WORK ITEM — Take every line of the material below that includes the string "rollLoad" and copy it out.

── RECORDS FOR THE TASK ──

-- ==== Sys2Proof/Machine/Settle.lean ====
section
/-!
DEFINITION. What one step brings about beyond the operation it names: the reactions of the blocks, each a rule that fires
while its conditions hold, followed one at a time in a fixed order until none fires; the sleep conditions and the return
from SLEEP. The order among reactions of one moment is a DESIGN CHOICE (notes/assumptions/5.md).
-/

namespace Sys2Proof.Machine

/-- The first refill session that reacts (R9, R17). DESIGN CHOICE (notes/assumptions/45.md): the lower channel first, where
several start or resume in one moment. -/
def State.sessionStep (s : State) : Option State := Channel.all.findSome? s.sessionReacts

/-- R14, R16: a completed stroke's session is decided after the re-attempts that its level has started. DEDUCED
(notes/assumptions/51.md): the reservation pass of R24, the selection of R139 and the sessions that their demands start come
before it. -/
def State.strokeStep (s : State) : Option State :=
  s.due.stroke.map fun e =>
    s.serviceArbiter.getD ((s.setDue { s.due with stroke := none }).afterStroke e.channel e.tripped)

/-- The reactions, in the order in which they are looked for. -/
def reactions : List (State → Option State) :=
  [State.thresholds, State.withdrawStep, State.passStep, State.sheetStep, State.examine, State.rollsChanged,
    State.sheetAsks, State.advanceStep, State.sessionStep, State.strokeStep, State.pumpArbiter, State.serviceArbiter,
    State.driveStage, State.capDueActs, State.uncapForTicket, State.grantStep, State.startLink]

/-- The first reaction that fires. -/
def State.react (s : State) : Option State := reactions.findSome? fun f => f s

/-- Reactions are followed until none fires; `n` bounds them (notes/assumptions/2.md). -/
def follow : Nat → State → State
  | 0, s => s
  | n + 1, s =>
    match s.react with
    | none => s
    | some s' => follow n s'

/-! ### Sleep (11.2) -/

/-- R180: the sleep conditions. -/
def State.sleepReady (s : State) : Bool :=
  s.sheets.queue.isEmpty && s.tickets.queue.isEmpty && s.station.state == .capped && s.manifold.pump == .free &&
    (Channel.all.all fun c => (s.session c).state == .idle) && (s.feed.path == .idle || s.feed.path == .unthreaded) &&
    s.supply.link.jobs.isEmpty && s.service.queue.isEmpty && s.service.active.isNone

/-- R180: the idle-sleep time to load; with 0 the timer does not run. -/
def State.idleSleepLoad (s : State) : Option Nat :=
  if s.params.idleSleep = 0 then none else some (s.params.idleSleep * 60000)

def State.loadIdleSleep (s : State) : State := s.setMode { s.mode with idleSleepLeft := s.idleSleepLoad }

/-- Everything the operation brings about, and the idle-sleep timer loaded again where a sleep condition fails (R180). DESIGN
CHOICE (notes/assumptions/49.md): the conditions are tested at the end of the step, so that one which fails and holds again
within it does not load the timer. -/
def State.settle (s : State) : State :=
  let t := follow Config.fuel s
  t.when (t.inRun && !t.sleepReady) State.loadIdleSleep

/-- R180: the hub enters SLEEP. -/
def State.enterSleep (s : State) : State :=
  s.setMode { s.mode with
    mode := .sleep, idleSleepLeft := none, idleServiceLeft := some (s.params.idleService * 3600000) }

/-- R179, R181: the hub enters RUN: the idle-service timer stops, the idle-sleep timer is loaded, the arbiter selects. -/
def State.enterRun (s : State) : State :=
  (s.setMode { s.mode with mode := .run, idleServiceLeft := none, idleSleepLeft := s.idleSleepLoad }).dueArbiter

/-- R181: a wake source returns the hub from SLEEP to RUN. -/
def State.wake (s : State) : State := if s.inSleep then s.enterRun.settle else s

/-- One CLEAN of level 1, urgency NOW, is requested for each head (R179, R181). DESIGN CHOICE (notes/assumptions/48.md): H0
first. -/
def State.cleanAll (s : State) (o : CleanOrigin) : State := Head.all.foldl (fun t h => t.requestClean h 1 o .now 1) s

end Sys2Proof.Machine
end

───
── RECORDS FOR THE TASK ──

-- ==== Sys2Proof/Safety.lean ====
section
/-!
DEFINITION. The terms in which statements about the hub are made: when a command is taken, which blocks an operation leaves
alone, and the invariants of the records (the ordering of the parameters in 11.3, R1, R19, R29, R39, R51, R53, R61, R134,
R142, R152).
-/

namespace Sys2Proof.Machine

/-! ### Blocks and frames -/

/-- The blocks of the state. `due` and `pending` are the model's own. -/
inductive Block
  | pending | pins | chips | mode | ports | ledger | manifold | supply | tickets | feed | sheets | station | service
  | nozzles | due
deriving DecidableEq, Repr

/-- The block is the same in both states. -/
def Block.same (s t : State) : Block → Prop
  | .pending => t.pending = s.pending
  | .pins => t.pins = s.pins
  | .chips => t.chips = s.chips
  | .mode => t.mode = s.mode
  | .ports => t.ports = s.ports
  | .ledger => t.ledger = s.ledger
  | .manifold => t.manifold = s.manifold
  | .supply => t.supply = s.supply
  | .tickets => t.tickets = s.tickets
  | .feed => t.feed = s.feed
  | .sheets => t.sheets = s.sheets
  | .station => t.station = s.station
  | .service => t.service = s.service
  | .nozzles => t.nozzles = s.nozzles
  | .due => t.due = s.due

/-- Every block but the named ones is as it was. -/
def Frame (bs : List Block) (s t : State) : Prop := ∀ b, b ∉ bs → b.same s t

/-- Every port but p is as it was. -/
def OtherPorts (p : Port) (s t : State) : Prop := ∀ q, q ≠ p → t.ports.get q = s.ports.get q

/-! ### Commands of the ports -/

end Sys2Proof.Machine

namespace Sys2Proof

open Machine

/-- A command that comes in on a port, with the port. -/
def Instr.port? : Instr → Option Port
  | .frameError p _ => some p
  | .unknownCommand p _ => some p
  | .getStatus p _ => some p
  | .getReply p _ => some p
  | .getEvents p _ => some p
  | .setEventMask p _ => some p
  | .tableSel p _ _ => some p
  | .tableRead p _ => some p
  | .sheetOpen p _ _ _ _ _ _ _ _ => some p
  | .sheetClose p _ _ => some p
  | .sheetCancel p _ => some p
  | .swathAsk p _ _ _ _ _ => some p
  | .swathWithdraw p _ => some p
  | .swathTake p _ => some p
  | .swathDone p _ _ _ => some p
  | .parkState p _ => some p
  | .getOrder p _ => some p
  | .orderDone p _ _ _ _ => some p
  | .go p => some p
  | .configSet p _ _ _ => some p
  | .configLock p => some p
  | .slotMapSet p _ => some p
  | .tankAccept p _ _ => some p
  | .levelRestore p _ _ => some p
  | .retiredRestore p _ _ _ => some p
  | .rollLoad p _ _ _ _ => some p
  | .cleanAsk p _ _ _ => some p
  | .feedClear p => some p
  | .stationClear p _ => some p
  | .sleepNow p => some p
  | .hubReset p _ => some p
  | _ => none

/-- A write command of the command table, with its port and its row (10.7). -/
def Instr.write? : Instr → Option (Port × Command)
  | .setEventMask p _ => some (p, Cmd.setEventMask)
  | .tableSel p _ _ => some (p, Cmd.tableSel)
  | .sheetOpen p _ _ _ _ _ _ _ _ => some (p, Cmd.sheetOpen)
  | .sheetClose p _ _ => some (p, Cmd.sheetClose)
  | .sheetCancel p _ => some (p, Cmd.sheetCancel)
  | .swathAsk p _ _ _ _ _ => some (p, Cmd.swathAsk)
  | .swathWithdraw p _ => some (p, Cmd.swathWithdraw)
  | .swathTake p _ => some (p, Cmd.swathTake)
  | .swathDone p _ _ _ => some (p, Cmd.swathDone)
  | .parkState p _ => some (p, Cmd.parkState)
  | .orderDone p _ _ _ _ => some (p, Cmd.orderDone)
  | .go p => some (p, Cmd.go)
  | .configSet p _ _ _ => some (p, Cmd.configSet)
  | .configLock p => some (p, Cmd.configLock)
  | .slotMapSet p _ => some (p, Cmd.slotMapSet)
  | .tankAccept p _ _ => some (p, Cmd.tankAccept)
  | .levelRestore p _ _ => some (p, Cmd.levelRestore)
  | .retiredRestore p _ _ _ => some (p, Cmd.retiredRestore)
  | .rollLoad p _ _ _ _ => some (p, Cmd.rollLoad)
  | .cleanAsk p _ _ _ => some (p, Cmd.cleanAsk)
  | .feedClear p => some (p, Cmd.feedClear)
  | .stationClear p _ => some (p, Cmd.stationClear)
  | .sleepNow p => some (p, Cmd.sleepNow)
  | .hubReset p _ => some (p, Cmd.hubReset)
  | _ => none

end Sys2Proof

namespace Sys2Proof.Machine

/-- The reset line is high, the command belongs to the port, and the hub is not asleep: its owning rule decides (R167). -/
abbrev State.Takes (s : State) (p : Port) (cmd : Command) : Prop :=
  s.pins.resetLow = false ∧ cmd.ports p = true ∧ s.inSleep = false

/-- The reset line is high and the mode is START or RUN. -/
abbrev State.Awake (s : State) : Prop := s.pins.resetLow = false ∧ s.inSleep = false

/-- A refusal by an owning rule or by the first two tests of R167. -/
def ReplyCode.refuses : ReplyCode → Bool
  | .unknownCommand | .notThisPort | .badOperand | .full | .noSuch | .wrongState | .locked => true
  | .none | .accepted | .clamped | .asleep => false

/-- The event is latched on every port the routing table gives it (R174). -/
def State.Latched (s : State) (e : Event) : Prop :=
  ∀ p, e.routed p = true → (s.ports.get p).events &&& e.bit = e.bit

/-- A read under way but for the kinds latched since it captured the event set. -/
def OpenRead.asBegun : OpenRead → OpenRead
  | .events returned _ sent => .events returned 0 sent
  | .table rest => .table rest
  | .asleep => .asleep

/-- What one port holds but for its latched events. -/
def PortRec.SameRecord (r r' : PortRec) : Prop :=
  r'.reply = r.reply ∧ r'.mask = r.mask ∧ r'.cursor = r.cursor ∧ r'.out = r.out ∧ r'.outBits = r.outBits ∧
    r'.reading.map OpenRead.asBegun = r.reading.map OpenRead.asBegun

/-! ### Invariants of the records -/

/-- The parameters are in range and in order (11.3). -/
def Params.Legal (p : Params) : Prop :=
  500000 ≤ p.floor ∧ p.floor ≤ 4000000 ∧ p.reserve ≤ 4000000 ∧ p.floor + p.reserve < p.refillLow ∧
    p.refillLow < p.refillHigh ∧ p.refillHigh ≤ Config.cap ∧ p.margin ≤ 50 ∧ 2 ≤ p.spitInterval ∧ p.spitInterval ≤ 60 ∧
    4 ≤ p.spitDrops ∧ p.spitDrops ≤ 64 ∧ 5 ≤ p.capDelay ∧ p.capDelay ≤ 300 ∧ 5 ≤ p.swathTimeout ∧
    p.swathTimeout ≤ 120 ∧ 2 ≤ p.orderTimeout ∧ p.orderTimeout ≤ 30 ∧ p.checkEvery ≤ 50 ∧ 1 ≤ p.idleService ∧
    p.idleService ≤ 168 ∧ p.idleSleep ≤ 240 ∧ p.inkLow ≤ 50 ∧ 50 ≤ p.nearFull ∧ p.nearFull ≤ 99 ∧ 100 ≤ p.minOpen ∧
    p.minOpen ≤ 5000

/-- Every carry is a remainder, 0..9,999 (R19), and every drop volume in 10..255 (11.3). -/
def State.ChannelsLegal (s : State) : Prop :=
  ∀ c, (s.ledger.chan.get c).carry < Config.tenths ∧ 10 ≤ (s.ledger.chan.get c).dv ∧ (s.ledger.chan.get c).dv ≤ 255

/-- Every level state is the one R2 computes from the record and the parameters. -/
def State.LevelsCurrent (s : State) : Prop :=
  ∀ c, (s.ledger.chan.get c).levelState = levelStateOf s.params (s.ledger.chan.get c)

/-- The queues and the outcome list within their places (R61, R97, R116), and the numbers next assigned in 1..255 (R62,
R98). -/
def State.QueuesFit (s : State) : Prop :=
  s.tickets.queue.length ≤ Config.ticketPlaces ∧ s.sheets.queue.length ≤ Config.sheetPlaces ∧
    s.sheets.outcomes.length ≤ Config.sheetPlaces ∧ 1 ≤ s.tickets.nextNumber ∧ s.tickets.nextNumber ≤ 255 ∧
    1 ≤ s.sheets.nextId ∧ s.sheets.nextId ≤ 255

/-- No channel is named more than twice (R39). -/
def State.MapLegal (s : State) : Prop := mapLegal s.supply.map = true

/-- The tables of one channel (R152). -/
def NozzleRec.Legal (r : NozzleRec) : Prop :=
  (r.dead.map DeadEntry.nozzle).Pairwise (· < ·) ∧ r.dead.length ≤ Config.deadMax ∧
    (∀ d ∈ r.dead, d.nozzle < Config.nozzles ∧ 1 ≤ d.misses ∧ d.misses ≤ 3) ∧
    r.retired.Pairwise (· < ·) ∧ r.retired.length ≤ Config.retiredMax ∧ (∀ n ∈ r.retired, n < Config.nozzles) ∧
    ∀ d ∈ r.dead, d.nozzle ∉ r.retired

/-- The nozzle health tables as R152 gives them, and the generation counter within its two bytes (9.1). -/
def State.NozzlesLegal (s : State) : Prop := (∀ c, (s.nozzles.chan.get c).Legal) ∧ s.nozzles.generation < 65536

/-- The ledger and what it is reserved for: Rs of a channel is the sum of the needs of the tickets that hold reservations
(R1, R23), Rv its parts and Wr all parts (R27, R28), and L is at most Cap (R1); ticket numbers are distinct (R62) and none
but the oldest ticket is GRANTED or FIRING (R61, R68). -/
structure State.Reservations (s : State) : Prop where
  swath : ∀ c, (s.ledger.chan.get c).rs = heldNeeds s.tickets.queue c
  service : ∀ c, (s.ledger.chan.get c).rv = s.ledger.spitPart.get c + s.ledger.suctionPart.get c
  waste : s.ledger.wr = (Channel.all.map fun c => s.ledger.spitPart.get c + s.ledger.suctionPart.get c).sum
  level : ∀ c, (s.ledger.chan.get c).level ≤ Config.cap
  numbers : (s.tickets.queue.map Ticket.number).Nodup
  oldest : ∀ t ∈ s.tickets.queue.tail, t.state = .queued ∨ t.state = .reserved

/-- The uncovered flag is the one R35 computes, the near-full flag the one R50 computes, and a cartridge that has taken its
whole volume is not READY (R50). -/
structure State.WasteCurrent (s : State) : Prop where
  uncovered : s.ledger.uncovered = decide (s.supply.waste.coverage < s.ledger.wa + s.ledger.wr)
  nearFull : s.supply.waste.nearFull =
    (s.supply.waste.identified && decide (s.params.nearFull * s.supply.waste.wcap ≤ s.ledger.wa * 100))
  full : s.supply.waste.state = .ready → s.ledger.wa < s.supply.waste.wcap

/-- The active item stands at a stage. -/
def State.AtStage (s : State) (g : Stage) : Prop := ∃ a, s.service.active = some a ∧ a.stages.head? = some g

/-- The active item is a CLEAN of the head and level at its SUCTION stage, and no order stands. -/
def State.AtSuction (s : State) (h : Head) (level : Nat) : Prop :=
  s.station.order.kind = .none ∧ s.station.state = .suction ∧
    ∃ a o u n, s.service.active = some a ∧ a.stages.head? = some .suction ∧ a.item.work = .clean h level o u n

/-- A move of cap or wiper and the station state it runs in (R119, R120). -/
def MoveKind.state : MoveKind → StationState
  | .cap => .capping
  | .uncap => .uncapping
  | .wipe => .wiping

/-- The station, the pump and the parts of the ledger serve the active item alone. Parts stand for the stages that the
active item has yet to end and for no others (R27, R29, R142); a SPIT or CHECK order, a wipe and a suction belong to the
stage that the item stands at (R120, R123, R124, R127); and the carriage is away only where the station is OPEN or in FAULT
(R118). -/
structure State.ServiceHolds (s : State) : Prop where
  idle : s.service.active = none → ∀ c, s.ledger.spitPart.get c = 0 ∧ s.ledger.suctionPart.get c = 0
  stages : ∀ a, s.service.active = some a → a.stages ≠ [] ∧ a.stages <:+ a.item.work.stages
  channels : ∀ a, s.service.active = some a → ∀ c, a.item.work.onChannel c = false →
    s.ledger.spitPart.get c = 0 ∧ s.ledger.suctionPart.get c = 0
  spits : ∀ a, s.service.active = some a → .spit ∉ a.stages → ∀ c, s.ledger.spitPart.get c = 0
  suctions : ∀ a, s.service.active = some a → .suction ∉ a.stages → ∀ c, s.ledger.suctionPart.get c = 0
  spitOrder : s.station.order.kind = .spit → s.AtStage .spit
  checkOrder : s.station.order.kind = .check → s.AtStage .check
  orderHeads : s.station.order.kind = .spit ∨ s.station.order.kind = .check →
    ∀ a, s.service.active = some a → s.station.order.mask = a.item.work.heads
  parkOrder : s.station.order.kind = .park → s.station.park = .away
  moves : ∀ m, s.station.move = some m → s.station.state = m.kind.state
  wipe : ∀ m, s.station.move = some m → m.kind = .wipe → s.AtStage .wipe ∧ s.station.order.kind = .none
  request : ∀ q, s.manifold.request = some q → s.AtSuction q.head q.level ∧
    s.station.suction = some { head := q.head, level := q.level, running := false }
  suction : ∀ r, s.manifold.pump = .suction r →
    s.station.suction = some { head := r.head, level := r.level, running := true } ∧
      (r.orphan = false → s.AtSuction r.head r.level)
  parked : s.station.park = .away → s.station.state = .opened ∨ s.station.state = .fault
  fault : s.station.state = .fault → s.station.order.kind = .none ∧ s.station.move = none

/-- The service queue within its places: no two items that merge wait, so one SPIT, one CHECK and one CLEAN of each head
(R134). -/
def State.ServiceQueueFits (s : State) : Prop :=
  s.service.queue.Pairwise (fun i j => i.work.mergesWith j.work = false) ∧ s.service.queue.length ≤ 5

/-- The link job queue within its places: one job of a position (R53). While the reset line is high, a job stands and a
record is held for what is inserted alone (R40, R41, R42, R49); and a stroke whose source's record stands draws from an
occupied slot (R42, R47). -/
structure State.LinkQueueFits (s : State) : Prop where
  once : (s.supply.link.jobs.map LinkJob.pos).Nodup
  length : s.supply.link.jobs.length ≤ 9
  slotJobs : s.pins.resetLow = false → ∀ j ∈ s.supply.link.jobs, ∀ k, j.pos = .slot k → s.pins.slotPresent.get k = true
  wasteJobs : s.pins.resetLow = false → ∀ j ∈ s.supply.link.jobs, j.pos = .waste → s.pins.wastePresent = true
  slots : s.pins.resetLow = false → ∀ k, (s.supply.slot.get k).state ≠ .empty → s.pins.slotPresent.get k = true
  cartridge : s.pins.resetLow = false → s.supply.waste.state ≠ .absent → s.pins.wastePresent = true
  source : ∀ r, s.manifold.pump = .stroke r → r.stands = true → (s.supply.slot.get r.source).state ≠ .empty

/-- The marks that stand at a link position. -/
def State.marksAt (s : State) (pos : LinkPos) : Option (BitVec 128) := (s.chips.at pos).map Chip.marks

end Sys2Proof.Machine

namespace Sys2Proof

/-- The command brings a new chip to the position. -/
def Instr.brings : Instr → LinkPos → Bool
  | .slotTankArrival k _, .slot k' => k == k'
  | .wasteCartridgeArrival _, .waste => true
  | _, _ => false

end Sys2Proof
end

───

RESPONSE —
  | .rollLoad p _ _ _ _ => some p
  | .rollLoad p _ _ _ _ => some (p, Cmd.rollLoad)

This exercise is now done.